▶ EXERCISE DIRECTIONS: Below is a block of entries; repeat exactly the lines starting at the line that contains "rd t Obj.MOV_RING_STATUS.ERROR r = 1))" and ending at the line that contains "r with stopping", both included.

▶ DATA FOR THIS EXERCISE:
/-- The DMA rings and records on network ports: a doorbell moves TAIL, and one of a whole ring stops the ring; KIND starts
and stops a ring, at once where no record is in progress; a record that fits the next buffer of a ring that does not pack
is written there and completes; a buffer closes by its time; descriptors are fetched, and an error stops the ring; records
leave on network ports (R283 to R288, R293, R343, R344). -/
def Obligations.RingsComplete : Prop :=
  (∀ (r : Fin 64) (tail : Fin 65536) (s : State),
    ∃ t, exec (.ringDoorbell r tail) s = .next t ∧ rd t Obj.MOV_RING_STATUS.TAIL r = tail
      ∧ (ringRuns s r = true → ringKind s r ≠ 3 →
          2 ^ rd s Obj.MOV_RING.SIZE_LOG r ≤ (tail.val + 65536 - rd s Obj.MOV_RING_STATUS.HEAD r) % 65536 →
          rd t Obj.MOV_RING_STATUS.ERROR r = 1))
  ∧ (∀ (r : Fin 64) (kind : Fin 4) (s : State),
    (kindStatus s r kind ≠ 0 → exec (.ringKindWrite r kind) s = .next s)
    ∧ (kindStatus s r kind = 0 → kind.val ≠ 0 → ∃ t, exec (.ringKindWrite r kind) s = .next t ∧ ringKind t r = kind
      ∧ rd t Obj.MOV_RING_STATUS.HEAD r = 0 ∧ rd t Obj.MOV_RING_STATUS.TAIL r = 0
      ∧ rd t Obj.MOV_RING_STATUS.ERROR r = 0)
    ∧ (kind.val = 0 → ((ringOf s r).part.isSome && ringRuns s r) = false →
      ∃ t, exec (.ringKindWrite r kind) s = .next t ∧ ringKind t r = 0)
    ∧ (kind.val = 0 → ((ringOf s r).part.isSome && ringRuns s r) = true →
      ∃ t, exec (.ringKindWrite r kind) s = .next t ∧ ringKind t r = ringKind s r
        ∧ ringOf t r = { ringOf s r with stopping := true }))
  ∧ (∀ (r : Fin 64) (s : State) (rec : DmaRecord) (rest : List DmaRecord) (d : Descriptor) (ds : List Descriptor),
    ringRuns s r = true → ringKind s r = 1 → (ringOf s r).queue = rec :: rest → rec.src = .plain → rec.kind = 1 →
    rec.bytes ≠ [] → (ringOf s r).part = none → (ringOf s r).buf = none → (ringOf s r).stopping = false →
    (ringOf s r).descs = d :: ds → rec.bytes.length ≤ d.len → rd s Obj.MOV_RING.PACK r = 0 →
    ∃ t, exec (.dmaRecordWrite r 0) s = .next t ∧ (ringOf t r).queue = rest ∧ (ringOf t r).descs = ds
      ∧ rd t Obj.MOV_RING_STATUS.HEAD r = (rd s Obj.MOV_RING_STATUS.HEAD r + 1) % 2 ^ 16
      ∧ rd t Obj.MOV_RING_STATUS.RECORDS r
          = (rd s Obj.MOV_RING_STATUS.RECORDS r + 1) % 2 ^ Obj.MOV_RING_STATUS.RECORDS.width
      ∧ .hostWrite d.addr rec.bytes.length (ofLe rec.bytes) ∈ t.out)
  ∧ (∀ (r : Fin 64) (s : State) (b : DmaBuf), (ringOf s r).buf = some b →
    (s.time.rc64 < b.openedAt + 1600 * rd s Obj.MOV_RING.COALESCE_US r → exec (.coalesceTimeout r) s = .next s)
    ∧ (b.openedAt + 1600 * rd s Obj.MOV_RING.COALESCE_US r ≤ s.time.rc64 →
      ((ringOf s r).part = none → (ringOf s r).descs ≠ [] →
        ∃ t, exec (.coalesceTimeout r) s = .next t ∧ (ringOf t r).buf = none)
      ∧ ((ringOf s r).part ≠ none →
        ∃ t, exec (.coalesceTimeout r) s = .next t ∧ (ringOf t r).buf = some { b with timeUp := true })))
  ∧ (∀ (r : Fin 64) (addr len ctrl rsv : Nat) (s : State), s.mov.rings.length = 64 → ringRuns s r = true →
    ringKind s r = 1 ∨ ringKind s r = 2 → (ringOf s r).descs.length < 8 → (ringOf s r).descs.length < ringOwned s r →
    (descriptorLegal addr len ctrl rsv = true → ringKind s r = 1 ∨ (ringOf s r).part = none →
      ∃ t, exec (.descriptorFetchDone r addr len ctrl rsv false) s = .next t
        ∧ (ringOf t r).descs = (ringOf s r).descs ++ [⟨addr, len, bit ctrl 0⟩])
    ∧ ∀ error, (error = true ∨ descriptorLegal addr len ctrl rsv = false) →
      ∃ t, exec (.descriptorFetchDone r addr len ctrl rsv error) s = .next t ∧ rd t Obj.MOV_RING_STATUS.ERROR r = 1)
  ∧ (∀ (r : Fin 64) (s : State), ringRuns s r = true → ringKind s r ≠ 3 →
    ∃ t, exec (.cplTimeout r) s = .next t ∧ rd t Obj.MOV_RING_STATUS.ERROR r = 1)
  ∧ (∀ (r : Fin 64) (s : State), ringRuns s r = true → ringKind s r = 1 → recordWaits s r = true →
    (ringOf s r).descs = [] →
    ∃ t, exec (.ringNoBuffer r) s = .next t ∧ flag t Obj.MOV_RING_STATUS.NO_BUF r = true
      ∧ (s.flt.active.length < 1024 → faultActive t 0x0C08 r = true))
  ∧ (∀ (src : Fin 67) (s : State) (rec : DmaRecord) (rest : List DmaRecord), src.val < 64 → ringKind s src = 3 →
    netPortUp s (rd s Obj.MOV_RING.NET_PORT src) = true → (ringOf s src).queue = rec :: rest → rec.src = .plain →
    rec.kind = 3 →
    ∃ t, exec (.netRecordSend src) s = .next t ∧ (ringOf t src).queue = rest
      ∧ mapGet t.net.recordSeq (rd s Obj.MOV_RING.TEMPLATE src)
          = (mapGet s.net.recordSeq (rd s Obj.MOV_RING.TEMPLATE src) + 1) % 2 ^ 32)
  ∧ (∀ (s : State) (d : DumpRecord) (rest : List DumpRecord), s.dah.dumps = d :: rest → d.dest = 2 →
    netPortUp s d.port = true →
    ∃ t, exec (.netRecordSend 64) s = .next t ∧ t.dah.dumps = rest ++ s.dah.toQueue.take 1
      ∧ mapGet t.net.recordSeq (28 + d.port) = (mapGet s.net.recordSeq (28 + d.port) + 1) % 2 ^ 32)
  ∧ (∀ (s : State) (b : Bytes) (rest : List Bytes), s.sun.queue = b :: rest → rd s Obj.SUN_CTRL.DEST = 1 →
    netPortUp s (rd s Obj.SUN_CTRL.PORT) = true →
    ∃ t, exec (.netRecordSend 65) s = .next t ∧ t.sun.queue = rest
      ∧ mapGet t.net.recordSeq 30 = (mapGet s.net.recordSeq 30 + 1) % 2 ^ 32)
  ∧ (∀ (s : State) (e : BuiltEvent) (rest : List BuiltEvent), s.conc.out = e :: rest → e.dest = 1 →
    netPortUp s e.port = true → s.conc.ready = [] →
    ∃ t, exec (.netRecordSend 66) s = .next t ∧ t.conc.out = rest
      ∧ mapGet t.net.recordSeq 31 = (mapGet s.net.recordSeq 31 + 1) % 2 ^ 32)
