theorem touches_part_mov {ps : List Part} {r s : State} (h : Touches ps r s) (v : Movement) (hp : Part.mov.within ps = true) :
    Touches ps r { s with mov := v } := by
  refine ⟨fun p k => (h.1 p k).trans ?_, fun w => h.2.1 w, fun w => h.2.2 w⟩
  cases p <;> first | exact rfl | exact absurd (hp.symm.trans k) (by decide) | exact fun _ _ => rfl | trivial

theorem touches_part_axl {ps : List Part} {r s : State} (h : Touches ps r s) (v : Axrel) (hp : Part.axl.within ps = true) :
    Touches ps r { s with axl := v } := by
  refine ⟨fun p k => (h.1 p k).trans ?_, fun w => h.2.1 w, fun w => h.2.2 w⟩
  cases p <;> first | exact rfl | exact absurd (hp.symm.trans k) (by decide) | exact fun _ _ => rfl | trivial

theorem touches_part_ctl {ps : List Part} {r s : State} (h : Touches ps r s) (v : Ctl) (hp : Part.ctl.within ps = true) :
    Touches ps r { s with ctl := v } := by
  refine ⟨fun p k => (h.1 p k).trans ?_, fun w => h.2.1 w, fun w => h.2.2 w⟩
  cases p <;> first | exact rfl | exact absurd (hp.symm.trans k) (by decide) | exact fun _ _ => rfl | trivial

theorem touches_part_pwr {ps : List Part} {r s : State} (h : Touches ps r s) (v : Power) (hp : Part.pwr.within ps = true) :
    Touches ps r { s with pwr := v } := by
  refine ⟨fun p k => (h.1 p k).trans ?_, fun w => h.2.1 w, fun w => h.2.2 w⟩
  cases p <;> first | exact rfl | exact absurd (hp.symm.trans k) (by decide) | exact fun _ _ => rfl | trivial

theorem touches_part_hk {ps : List Part} {r s : State} (h : Touches ps r s) (v : Housekeeping) (hp : Part.hk.within ps = true) :
    Touches ps r { s with hk := v } := by
  refine ⟨fun p k => (h.1 p k).trans ?_, fun w => h.2.1 w, fun w => h.2.2 w⟩
  cases p <;> first | exact rfl | exact absurd (hp.symm.trans k) (by decide) | exact fun _ _ => rfl | trivial

theorem touches_part_cal {ps : List Part} {r s : State} (h : Touches ps r s) (v : Injectors) (hp : Part.cal.within ps = true) :
    Touches ps r { s with cal := v } := by
  refine ⟨fun p k => (h.1 p k).trans ?_, fun w => h.2.1 w, fun w => h.2.2 w⟩
  cases p <;> first | exact rfl | exact absurd (hp.symm.trans k) (by decide) | exact fun _ _ => rfl | trivial

theorem touches_part_aon {ps : List Part} {r s : State} (h : Touches ps r s) (v : AlwaysOn) (hp : Part.aon.within ps = true) :
    Touches ps r { s with aon := v } := by
  refine ⟨fun p k => (h.1 p k).trans ?_, fun w => h.2.1 w, fun w => h.2.2 w⟩
  cases p <;> first | exact rfl | exact absurd (hp.symm.trans k) (by decide) | exact fun _ _ => rfl | trivial

/-- A fault log that is within its bounds stays so. -/
def LogBound (u v : Faults) : Prop :=
  (u.retained.length ≤ 256 → v.retained.length ≤ 256) ∧ (u.region.length ≤ 16384 → v.region.length ≤ 16384)

theorem touches_part_flt {ps : List Part} {r s : State} (h : Touches ps r s) (v : Faults) (hp : Part.flt.within ps = true)
    (hv : LogBound s.flt v) : Touches ps r { s with flt := v } := by
  refine ⟨fun p k => (h.1 p k).trans ?_, fun w => h.2.1 w, fun w =>
    ⟨(h.2.2 w).1, (h.2.2 w).2.1, hv.1 (h.2.2 w).2.2.1, hv.2 (h.2.2 w).2.2.2⟩⟩
  cases p <;> first | exact rfl | exact absurd (hp.symm.trans k) (by decide) | exact fun _ _ => rfl | trivial

theorem touches_part_notes {ps : List Part} {r s : State} (h : Touches ps r s) (v : Notices) (hp : Part.notes.within ps = true)
    (hv : s.notes.queue.length ≤ 64 → v.queue.length ≤ 64) : Touches ps r { s with notes := v } := by
  refine ⟨fun p k => (h.1 p k).trans ?_, fun w => h.2.1 w, fun w =>
    ⟨(h.2.2 w).1, hv (h.2.2 w).2.1, (h.2.2 w).2.2⟩⟩
  cases p <;> first | exact rfl | exact absurd (hp.symm.trans k) (by decide) | exact fun _ _ => rfl | trivial

theorem touches_part_out {ps : List Part} {r s : State} (h : Touches ps r s) (v : List Out) (hp : Part.out.within ps = true) :
    Touches ps r { s with out := v } := by
  refine ⟨fun p k => (h.1 p k).trans ?_, fun w => h.2.1 w, fun w => h.2.2 w⟩
  cases p <;> first | exact rfl | exact absurd (hp.symm.trans k) (by decide) | exact fun _ _ => rfl | trivial

theorem touches_part_free {ps : List Part} {r s : State} (h : Touches ps r s) (v : Nat) (hp : Part.free.within ps = true) :
    Touches ps r { s with free := v } := by
  refine ⟨fun p k => (h.1 p k).trans ?_, fun w => h.2.1 w, fun w => h.2.2 w⟩
  cases p <;> first | exact rfl | exact absurd (hp.symm.trans k) (by decide) | exact fun _ _ => rfl | trivial

theorem touches_drawFree {ps : List Part} {r s : State} (h : Touches ps r s) (hp : Part.free.within ps = true) :
    Touches ps r (drawFree s).2 := by
  refine ⟨fun p k => (h.1 p k).trans ?_, fun w => h.2.1 w, fun w => h.2.2 w⟩
  cases p <;> first | exact rfl | exact absurd (hp.symm.trans k) (by decide) | exact fun _ _ => rfl | trivial

end Sys2Proof
end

▶ WRITTEN SOLUTION:
          rd t Obj.MOV_RING_STATUS.ERROR r = 1))
  ∧ (∀ (r : Fin 64) (kind : Fin 4) (s : State),
    (kindStatus s r kind ≠ 0 → exec (.ringKindWrite r kind) s = .next s)
    ∧ (kindStatus s r kind = 0 → kind.val ≠ 0 → ∃ t, exec (.ringKindWrite r kind) s = .next t ∧ ringKind t r = kind
      ∧ rd t Obj.MOV_RING_STATUS.HEAD r = 0 ∧ rd t Obj.MOV_RING_STATUS.TAIL r = 0
      ∧ rd t Obj.MOV_RING_STATUS.ERROR r = 0)
    ∧ (kind.val = 0 → ((ringOf s r).part.isSome && ringRuns s r) = false →
      ∃ t, exec (.ringKindWrite r kind) s = .next t ∧ ringKind t r = 0)
    ∧ (kind.val = 0 → ((ringOf s r).part.isSome && ringRuns s r) = true →
      ∃ t, exec (.ringKindWrite r kind) s = .next t ∧ ringKind t r = ringKind s r
        ∧ ringOf t r = { ringOf s r with stopping := true }))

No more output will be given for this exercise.